Hye-Youn Kim1,*, Kyung-Min Lee1,*, So-Hyun Kim1, Yeo-Jung Kwon1, Young-Jin Chun1, Hyung-Kyoon Choi1

1College of Pharmacy, Chung-Ang University, Seoul 156-756, Republic of Korea

*These authors have contributed equally to this work

Correspondence to:

Young-Jin Chun, email: [email protected]

Hyung-Kyoon Choi, email: [email protected]

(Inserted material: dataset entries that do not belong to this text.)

@[simp] theorem bodyMatchUnitSet_frame (u : Byte) (p : UnitParams) :
    (bodyMatchUnitSet u p s).1.pfe = s.pfe ∧ (bodyMatchUnitSet u p s).1.lvl = s.lvl ∧
      (bodyMatchUnitSet u p s).1.cal = s.cal ∧ (bodyMatchUnitSet u p s).1.cap = s.cap ∧
      (bodyMatchUnitSet u p s).1.dec = s.dec ∧ (bodyMatchUnitSet u p s).1.dsp = s.dsp ∧
      (bodyMatchUnitSet u p s).1.cmd = s.cmd ∧ (bodyMatchUnitSet u p s).1.pending = s.pending ∧
      (bodyMatchUnitSet u p s).1.trg.branches = s.trg.branches ∧
      (bodyMatchUnitSet u p s).1.trg.counters = s.trg.counters ∧ (bodyMatchUnitSet u p s).1.trg.stage = s.trg.stage ∧
      (bodyMatchUnitSet u p s).1.trg.state = s.trg.state := by
  unfold bodyMatchUnitSet; repeat' split
  all_goals simp

@[simp] theorem bodyBranchSet_frame (i j : Byte) (p : BranchParams) :
    (bodyBranchSet i j p s).1.pfe = s.pfe ∧ (bodyBranchSet i j p s).1.lvl = s.lvl ∧
      (bodyBranchSet i j p s).1.cal = s.cal ∧ (bodyBranchSet i j p s).1.cap = s.cap ∧
      (bodyBranchSet i j p s).1.dec = s.dec ∧ (bodyBranchSet i j p s).1.dsp = s.dsp ∧
      (bodyBranchSet i j p s).1.cmd = s.cmd ∧ (bodyBranchSet i j p s).1.pending = s.pending ∧
      (bodyBranchSet i j p s).1.trg.units = s.trg.units ∧ (bodyBranchSet i j p s).1.trg.stage = s.trg.stage ∧
      (bodyBranchSet i j p s).1.trg.state = s.trg.state := by
  unfold bodyBranchSet; repeat' split
  all_goals simp

@[simp] theorem bodyTriggerForce_frame :
    (bodyTriggerForce s).1.pfe = s.pfe ∧ (bodyTriggerForce s).1.lvl = s.lvl ∧ (bodyTriggerForce s).1.cal = s.cal ∧
      (bodyTriggerForce s).1.dec = s.dec ∧ (bodyTriggerForce s).1.dsp = s.dsp ∧ (bodyTriggerForce s).1.cmd = s.cmd ∧
      (bodyTriggerForce s).1.pending = s.pending ∧ (bodyTriggerForce s).1.cap.dram = s.cap.dram ∧
      (bodyTriggerForce s).1.trg.units = s.trg.units ∧ (bodyTriggerForce s).1.trg.branches = s.trg.branches ∧
      (bodyTriggerForce s).1.trg.state = s.trg.state ∧ (bodyTriggerForce s).1.trg.counters = s.trg.counters ∧
      (bodyTriggerForce s).1.trg.stage = s.trg.stage := by
  unfold bodyTriggerForce; split
  · simp [State.sendFire]
  · simp

@[simp] theorem bodyTriggerStatus_frame :
    (bodyTriggerStatus s).1.pfe = s.pfe ∧ (bodyTriggerStatus s).1.lvl = s.lvl ∧ (bodyTriggerStatus s).1.cal = s.cal ∧
      (bodyTriggerStatus s).1.cap = s.cap ∧ (bodyTriggerStatus s).1.dec = s.dec ∧
      (bodyTriggerStatus s).1.trg = s.trg ∧ (bodyTriggerStatus s).1.dsp = s.dsp ∧
      (bodyTriggerStatus s).1.cmd = s.cmd ∧ (bodyTriggerStatus s).1.pending = s.pending := by
  simp [bodyTriggerStatus]

@[simp] theorem bodyViewSet_frame (p : ViewParams) :
    (bodyViewSet p s).1.pfe = s.pfe ∧ (bodyViewSet p s).1.lvl = s.lvl ∧ (bodyViewSet p s).1.cal = s.cal ∧
      (bodyViewSet p s).1.cap = s.cap ∧ (bodyViewSet p s).1.dec = s.dec ∧ (bodyViewSet p s).1.trg = s.trg ∧
      (bodyViewSet p s).1.cmd = s.cmd ∧ (bodyViewSet p s).1.pending = s.pending := by
  unfold bodyViewSet; split <;> simp

@[simp] theorem bodyRefresh_frame :
    (bodyRefresh s).1.pfe = s.pfe ∧ (bodyRefresh s).1.lvl = s.lvl ∧ (bodyRefresh s).1.cal = s.cal ∧
      (bodyRefresh s).1.dec = s.dec ∧ (bodyRefresh s).1.trg = s.trg ∧ (bodyRefresh s).1.cmd = s.cmd ∧
      (bodyRefresh s).1.pending = s.pending ∧ (bodyRefresh s).1.cap.dram = s.cap.dram := by
  unfold bodyRefresh; repeat' split
  all_goals simp
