/-- R45: a chain returned to the pool; the pages of the others keep their owners. -/
theorem release {s : State} (h : HeldBy s.cap.pages c f) (wf : PageMap.wf s.cap.pages) (some_ : o ≠ .free)
    (before : c .free = s.cap.pool) (pool : c' .free = (s.release (c o)).cap.pool) (own : c' o = {})
    (others : ∀ x, x ≠ .free → x ≠ o → c' x = c x) :
    (∃ f', HeldBy (s.release (c o)).cap.pages c' f')
      ∧ ∀ q x, x ≠ .free → x ≠ o → (PageMap.get s.cap.pages q).owner = x →
        (PageMap.get (s.release (c o)).cap.pages q).owner = x := by
  obtain ⟨freed, same⟩ := s.release_holds wf (before ▸ h.holds .free) (h.holds o) (h.nodup some_)
  refine ⟨h.move some_ (pool ▸ freed) (own := []) ?_ others same (by simp), fun q x other other' isX =>
    h.untouched same other other' isX⟩
  rw [own]
  exact ⟨rfl, rfl, rfl, linked_nil _ _⟩

end HeldBy

/-! ## States -/

/-- R57: a VACANT or PRIMED segment holds no page. -/
def State.unusedEmpty (s : State) : Prop := ∀ i : SegId,
  s.cap.segments[i].state = .vacant ∨ s.cap.segments[i].state = .primed →
    s.cap.segments[i].records.count = 0 ∧ s.cap.segments[i].annotations.count = 0

theorem pagesSound_iff (s : State) :
    s.pagesSound ↔ (∃ f, HeldBy s.cap.pages s.cap.chainOf f) ∧ s.unusedEmpty := by
  have order (f : PageOwner → List Nat) : ((List.finRange 8).flatMap fun i => f (.records i) ++ f (.annotations i))
      = chainOwners.flatMap f := by
    unfold chainOwners
    rw [List.flatMap_assoc]
    simp
  constructor
  · rintro ⟨pool, records, annotations, free, chains, every⟩
    obtain ⟨f, rfl, rfl, rfl⟩ : ∃ f : PageOwner → List Nat, f .free = pool ∧ (fun i => f (.records i)) = records
        ∧ (fun i => f (.annotations i)) = annotations :=
      ⟨fun | .free => pool | .records i => records i | .annotations i => annotations i, rfl, rfl, rfl⟩
    refine ⟨⟨f, fun o => ?_, order f ▸ every⟩, fun i unused => ?_⟩
    · cases o with
      | free => exact free
      | records i => exact (chains i).1
      | annotations i => exact (chains i).2.1
    · obtain ⟨held, heldAnnotations, none⟩ := chains i
      obtain ⟨noRecords, noAnnotations⟩ := none unused
      dsimp only at noRecords noAnnotations held heldAnnotations
      rw [held.1, heldAnnotations.1, noRecords, noAnnotations]
      exact ⟨rfl, rfl⟩
  · rintro ⟨⟨f, held⟩, unused⟩
    refine ⟨f .free, fun i => f (.records i), fun i => f (.annotations i), held.holds .free, fun i =>
      ⟨held.holds (.records i), held.holds (.annotations i), fun none => ?_⟩, order f ▸ held.every⟩
    obtain ⟨noRecords, noAnnotations⟩ := unused i none
    exact ⟨held.count_eq_zero_iff.mp noRecords, held.count_eq_zero_iff.mp noAnnotations⟩

end Sys2Proof.Machine
end

section
/-! PROOFS. Pages and staged entries (O4, its fourth and sixth statements): one invariant, with the part about staged
entries where `Q` holds, so that each operation is gone through once for both statements. -/

namespace Sys2Proof.Machine

variable {s t u : State} {i : SegId} {Q : Prop}

/-- The page map in canonical form, every page held once, and, where `Q`, what is staged in its place. -/
structure State.storageSound (Q : Prop) (s : State) : Prop where
  wf : PageMap.wf s.cap.pages
  held : ∃ f, HeldBy s.cap.pages s.cap.chainOf f
  unused : s.unusedEmpty
  staged : Q → s.stagedSound

/-- R45: a segment's record and annotation pages keep their owner. -/
def State.keepsPages (s t : State) (i : SegId) : Prop := ∀ q x, x = .records i ∨ x = .annotations i →
  (PageMap.get s.cap.pages q).owner = x → (PageMap.get t.cap.pages q).owner = x

theorem storageSound_of (h : s.storageSound Q) (wf : PageMap.wf t.cap.pages)
    (held : ∃ f, HeldBy t.cap.pages t.cap.chainOf f) (unused : t.unusedEmpty)
    (entries : ∀ e ∈ t.cap.staged, e ∈ s.cap.staged)
    (annotations : ∀ a ∈ t.cap.stagedAnnotations, a ∈ s.cap.stagedAnnotations)
    (holders : ¬ t.nothingStaged → ∀ i, s.holdsEncoder i → t.holdsEncoder i ∧ s.keepsPages t i)
    (chains : ∀ i : SegId, t.captures i → s.captures i
      ∧ s.cap.segments[i].records.count ≤ t.cap.segments[i].records.count
      ∧ s.cap.segments[i].annotations.count ≤ t.cap.segments[i].annotations.count) : t.storageSound Q where
  wf := wf
  held := held
  unused := unused
  staged q := by
    have sound := h.staged q
    refine ⟨fun i capturing => ?_, fun e mem => ?_, fun a mem => ?_⟩
    · obtain ⟨before, records, annotations⟩ := chains i capturing
      obtain ⟨some_, some'⟩ := sound.chains i before
      omega
    · obtain ⟨slot, j, holds, owner⟩ := sound.entries e (entries e mem)
      obtain ⟨holding, kept⟩ := holders (fun none => by rw [none.1] at mem; cases mem) j holds
      exact ⟨slot, j, holding, kept _ _ (.inl rfl) owner⟩
    · obtain ⟨slot, j, holds, owner⟩ := sound.annotations a (annotations a mem)
      obtain ⟨holding, kept⟩ := holders (fun none => by rw [none.2] at mem; cases mem) j holds
      exact ⟨slot, j, holding, kept _ _ (.inr rfl) owner⟩

theorem chainOf_congr {c d : Cap} (pool : d.pool = c.pool) (records : ∀ j : SegId, d.segments[j].records = c.segments[j].records)
    (annotations : ∀ j : SegId, d.segments[j].annotations = c.segments[j].annotations) : d.chainOf = c.chainOf := by
  funext o
  cases o with
  | free => exact pool
  | records j => exact records j
  | annotations j => exact annotations j
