-- ==== Sys2Proof/Machine/Pallets.lean ====
section
/-! DEFINITION. The pallet table, dispatch, exposure, resolution and verdicts (Chapters 8 to 10): what the pack, transfer
and track units do to each other's records within one event. -/

namespace Sys2Proof.Machine

/-- A live pallet, by number. -/
def pallet? (l : Line) (n : Nat) : Option Pallet := l.pack.pallets.find? (·.number == n)

/-- Change a live pallet's record, by number (a claim the pack unit applies). -/
def changePallet (n : Nat) (f : Pallet → Pallet) (l : Line) : Line :=
  { l with pack := { l.pack with pallets := l.pack.pallets.map fun p => if p.number = n then f p else p } }

/-- The OPEN pallet of a lane (R149). -/
def openPallet (l : Line) (lane : Lane) : Option Pallet :=
  l.pack.pallets.find? fun p => p.lane == lane && p.state == .opened

/-- The BAG zone is RUNNING. -/
def bagRunning (l : Line) : Bool := kindIn l .bag .running

/-! ## Opening pallets and BAGGER_HOLD -/

/-- A pallet at its opening (R149). -/
def newPallet (pos number : Nat) (lane : Lane) : Pallet where
  pos := pos
  number := number
  lane := lane
  state := .opened
  bags := 0
  mass := 0
  lots := []
  exposureStart := none
  deadline := none
  exposed := false
  reason := .none
  joinOrder := none
  timer := .idle

/-- The pack unit tries to open a pallet for a lane that has none: while the BAG zone is RUNNING, with a free record and
a reservation granted (R149). -/
def tryOpen (lane : Lane) (l : Line) : Line :=
  if bagRunning l && (openPallet l lane).isNone && l.pack.pallets.length < Config.palletCount && canGrant l 1 then
    let (pos, l) := pickOne (freePositions Config.palletCount (l.pack.pallets.map (·.pos))) (grant 1 l)
    let number := l.pack.palletCounter
    let pallets := l.pack.pallets ++ [newPallet pos number lane]
    { l with
      pack := { l.pack with
        pallets := pallets
        palletCounter := nextNumber (pallets.map (·.number)) 64 number } }
  else l

/-- The value of BAGGER_HOLD: a lane lacks a pallet while the BAG zone is RUNNING (R154). -/
def holdWanted (l : Line) : Bool :=
  bagRunning l && ((openPallet l .release).isNone || (openPallet l .hold).isNone)

/-- BAGGER_HOLD recomputed; a rise raises the notice (R154). -/
def judgeHold (l : Line) : Line :=
  let want := holdWanted l
  let rose := want && !l.pack.baggerHold
  let l := setFunction .baggerHold (flag want) { l with pack := { l.pack with baggerHold := want } }
  if rose then raise .baggerHold l else l

/-- An attempt for each lane that lacks a pallet, the release lane first, and BAGGER_HOLD after it (R149, R154). -/
def openPallets (l : Line) : Line := judgeHold (tryOpen .hold (tryOpen .release l))

/-! ## Dispatch (R158, R159) -/

/-- The transfer queue: the CLOSED pallets (R158). -/
def transferQueue (l : Line) : List Pallet := l.pack.pallets.filter (·.state == .closed)

/-- `a` goes before `b`: the earlier deadline, then the earlier queue-join order, modulo 2^32 (R159). -/
def goesBefore (a b : Pallet) : Bool :=
  let da := orZero a.deadline
  let db := orZero b.deadline
  if da = db then earlier (orZero a.joinOrder) (orZero b.joinOrder) else earlier da db

/-- The queued pallet the next dispatch would choose (R159, R169). -/
def nextChoice (l : Line) : Option Pallet :=
  (transferQueue l).foldl (fun best p =>
    match best with
    | none => some p
    | some b => if goesBefore p b then some p else some b) none

/-- The transit limit of the active configuration, in milliseconds (R159). -/
def transitMs (l : Line) : Nat := ((l.active.map (·.transitLimit)).getD 0) * 1000

/-- The dispatch judgment: with the path IDLE, the TRANSFER zone RUNNING and the queue not empty, the chosen pallet goes
(R159). -/
def judgeDispatch (l : Line) : Line :=
  if l.transfer.transit.isNone && kindIn l .transfer .running then
    match nextChoice l with
    | none => l
    | some p =>
      let l := changePallet p.number (fun q => { q with state := .inTransit }) l
      setFunction .transferStart p.number
        { l with
          transfer := { l.transfer with
            transit := some { number := p.number, deadline := after (now l) (transitMs l) }
            lastDispatch := now l
            dispatches := l.transfer.dispatches + 1 } }
  else l

/-- The path becomes IDLE: the transit timer stops and TRANSFER_START's function value becomes 0 (R160 to R162). -/
def freePath (l : Line) : Line :=
  setFunction .transferStart 0 { l with transfer := { l.transfer with transit := none } }

/-- The in-transit pallet becomes UNCONFIRMED and the path IDLE (R160 to R162). -/
def abandonTransit (l : Line) : Line :=
  match l.transfer.transit with
  | none => l
  | some t => freePath (changePallet t.number (fun q => { q with state := .unconfirmed }) l)

/-! ## Closing (R152) and exposure (R156, R157) -/

/-- An OPEN pallet closes, joins the transfer queue, which may dispatch it, and its lane is tried again (R152, R158). -/
def closePallet (number : Nat) (reason : CloseReason) (l : Line) : Line :=
  let l := changePallet number (fun p =>
    { p with state := .closed, reason := reason, joinOrder := some l.transfer.joinCounter }) l
  openPallets (judgeDispatch { l with transfer := { l.transfer with joinCounter := l.transfer.joinCounter + 1 } })

/-- A lot list entry of a record, with the verdict bit (Table 12-5). -/
def palletLotWord (l : Line) (withVerdict : Bool) (e : PalletLot) : Word :=
  let held := withVerdict && (lot? l e.lot).any (·.verdict == .held)
  fields [(0, 16, e.lot), (16, 7, e.bags), (23, 7, e.provisional), (31, 1, flag held)]

/-- The EXPOSURE payload (R157, Table 12-5). -/
def exposurePayload (l : Line) (p : Pallet) : List Word :=
  [fields [(0, 16, p.number), (16, 1, p.lane.code), (20, 4, p.state.code), (28, 4, p.lots.length)],
   orZero p.exposureStart, orZero p.deadline] ++ p.lots.map (palletLotWord l false)

/-- A pallet's exposure timer runs out (R157). Near the reserve floor it shows whether the EXPOSURE record of an OPEN
pallet is offered before or after the reservation of the lane's new pallet is granted; the manual gives no order, and it
is free (R149, R157, R172, notes/assumptions/11). -/
def exposePallet (number : Nat) (l : Line) : Line :=
  match pallet? l number with
  | none => l
  | some p =>
    let l := changePallet number (fun q => { q with exposed := true, timer := .expired }) l
    let l := p.lots.foldl (fun l e => changeLot e.lot (fun x => { x with exposedPallets := x.exposedPallets + 1 }) l) l
    let opened := p.state == .opened
    inFreeOrder
      [(opened, fun l => if opened then closePallet number .exposed l else l),
       (true, offer .exposure (exposurePayload l p))]
      (raise .palletExposed l)

/-- A pallet becomes STORED and its exposure timer is cancelled (R156, R160, R163). -/
def storePallet (number : Nat) (l : Line) : Line :=
  changePallet number (fun q => { q with state := .stored, timer := .idle }) l

/-! ## Resolution (R164 to R166) -/

/-- Every lot in a pallet's list has a final verdict (R164). -/
def lotsFinal (l : Line) (p : Pallet) : Bool :=
  p.lots.all fun e => (lot? l e.lot).all (·.verdict != .pending)

/-- The reason mask: HOLD_LANE, EXPOSED, LOT_HELD (R165, Table 12-1). -/
def palletReasons (l : Line) (p : Pallet) : Nat :=
  flag (p.lane == .hold) + 2 * flag p.exposed
    + 4 * flag (p.lots.any fun e => (lot? l e.lot).any (·.verdict != .released))

/-- The outcome: 0 RELEASED for an empty mask, else 1 QUARANTINE (R165). -/
def palletOutcome (l : Line) (p : Pallet) : Nat := if palletReasons l p = 0 then 0 else 1

/-- The PALLET payload (R166, Table 12-5). -/
def palletPayload (l : Line) (p : Pallet) : List Word :=
  [fields [(0, 16, p.number), (16, 1, p.lane.code), (17, 1, palletOutcome l p), (18, 1, flag p.exposed),
           (20, 4, p.reason.code), (24, 3, palletReasons l p), (28, 4, p.lots.length)],
   word p.bags, word p.mass, orZero p.exposureStart, orZero p.deadline] ++ p.lots.map (palletLotWord l true)

/-- A resolved pallet's record is closed out, in the order of R166. -/
def resolvePallet (p : Pallet) (l : Line) : Line :=
  let l := raise .palletResolved (writeReserved .pallet (palletPayload l p) l)
  let l := { l with pack := { l.pack with pallets := l.pack.pallets.filter (·.number != p.number) } }
  let l := p.lots.foldl (fun l e => changeLot e.lot (fun x => { x with livePallets := x.livePallets - 1 }) l) l
  let l := p.lots.foldl (fun l e => judgeRetirement e.lot l) l
  openPallets l

/-- The resolution judgment of one pallet: it must be STORED with every lot final (R164). -/
def judgeResolution (number : Nat) (l : Line) : Line :=
  match pallet? l number with
  | none => l
  | some p => if p.state = .stored ∧ lotsFinal l p then resolvePallet p l else l

/-- Put a pallet into a list ordered by queue-join order. -/
def insertByJoin (p : Pallet) : List Pallet → List Pallet
  | [] => [p]
  | q :: rest =>
    if earlier (orZero p.joinOrder) (orZero q.joinOrder) then p :: q :: rest else q :: insertByJoin p rest

/-- The STORED pallets that name a lot, in ascending queue-join order (R164). -/
def storedWith (l : Line) (n : Nat) : List Pallet :=
  (l.pack.pallets.filter fun p => p.state == .stored && p.lots.any (·.lot == n)).foldr insertByJoin []

/-! ## Verdicts (R136 to R138) -/

/-- The lot reason mask (R137, Table 12-1). -/
def lotReasons (x : Lot) : BitVec 7 :=
  BitVec.ofNat 7 (flag (x.outcomes.short != 0) + 2 * flag (x.outcomes.overMax != 0) + 4 * flag (x.outcomes.unmeasured != 0)
    + 8 * flag (x.outcomes.positionLost != 0) + 16 * flag (x.outcomes.deviation != 0) + 32 * flag x.mixed
    + 64 * flag (x.mixedAway != 0))

/-- The verdict and its reason mask, the first row of R137 that applies. -/
def verdictOf (x : Lot) : Verdict × BitVec 7 :=
  if x.admitted = 0 then (.empty, 0)
  else if x.trial then (.trial, lotReasons x)
  else if lotReasons x = 0 then (.released, 0)
  else (.held, lotReasons x)

/-- A verdict is due: the lot is CLOSED, nothing is unevaluated and it is not final (R136). -/
def verdictDue (x : Lot) : Bool := !x.isOpen && x.unevaluated == 0 && x.verdict == .pending

/-- The verdict judgment of a lot, and what its becoming final brings (R136 to R138). -/
def judgeVerdict (n : Nat) (l : Line) : Line :=
  match lot? l n with
  | none => l
  | some x =>
    if verdictDue x then
      let y := { x with verdict := (verdictOf x).1, reasons := (verdictOf x).2, verdictTime := some (now l) }
      let l := changeLot n (fun _ => y) l
      let l := raise .lotVerdict (writeReserved .lotVerdict (lotVerdictPayload l y) l)
      let l := (storedWith l n).foldl (fun l p => judgeResolution p.number l) l
      judgeRetirement n l
    else l

/-- The lot is closed and handed to the verdict and the retirement judgments (R121, R167). -/
def closeLot (n : Nat) (l : Line) : Line :=
  judgeRetirement n (judgeVerdict n (changeLot n (fun x => { x with isOpen := false }) l))

/-! ## Store confirmation (R160) -/

/-- A store confirmation naming pallet n (R160). -/
def storeConfirmation (n : Nat) (l : Line) : Line :=
  let inTransit := (l.transfer.transit.map (·.number)).getD 0
  if l.transfer.transit.isSome ∧ inTransit = n then
    let l := freePath (storePallet n l)
    let l := { l with transfer := { l.transfer with confirmations := l.transfer.confirmations + 1 } }
    judgeDispatch (judgeResolution n l)
  else if (pallet? l n).any (·.state == .unconfirmed) then
    let l := storePallet n l
    judgeResolution n { l with transfer := { l.transfer with lates := l.transfer.lates + 1 } }
  else
    let l := offer .storeMismatch [word n, word inTransit] (raise .storeMismatch l)
    let l := { l with transfer := { l.transfer with mismatches := l.transfer.mismatches + 1, lastMismatch := n } }
    if l.transfer.transit.isSome then judgeDispatch (abandonTransit l) else l

end Sys2Proof.Machine
end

Keywords: metastasis, breast cancer cells, metabolomics, lipidomics, PLSR

Received: May 04, 2016     Accepted: August 11, 2016     Published: August 24, 2016

ABSTRACT

This study conducted comprehensive and comparative metabolic and lipidomic profiling of a human epithelial breast cell line (MCF-10A), a slightly metastatic (MCF-7), and a highly metastatic (MDA-MB-231) breast cancer cell line using gas chromatography mass spectrometry (GC-MS) and direct infusion mass spectrometry (DI-MS). Among 39 metabolites identified by GC-MS analysis, xanthine, glucose-6-phosphate, mannose-6-phosphate, guanine, and adenine were selected as prognostic markers of breast cancer metastasis. Major metabolic pathways involved in differentiation of the cell lines were alanine, aspartate, and glutamate metabolism, purine metabolism and glycine, serine, and threonine metabolism. Among 44 intact lipid species identified by DI-MS analysis, the levels of most phospholipids were higher in both metastatic groups than in normal cells. Specifically, the levels of phosphatidylserine (PS) 18:0/20:4, phosphatidylinositol (PI) 18:0/20:4, and phosphatidylcholine (PC) 18:0/20:4 were markedly higher while those of phosphatidylethanolamine (PE) 18:1/18:1 and PI 18:0/18:1 were lower in MDA-MB-231 cells than in MCF-7 cells. A partial-least-squares regression model was developed and validated for predicting the metastatic potential of breast cancer cells. The information obtained in this study will be useful when developing diagnostic tools and for identifying potential therapeutic targets for metastatic breast cancer.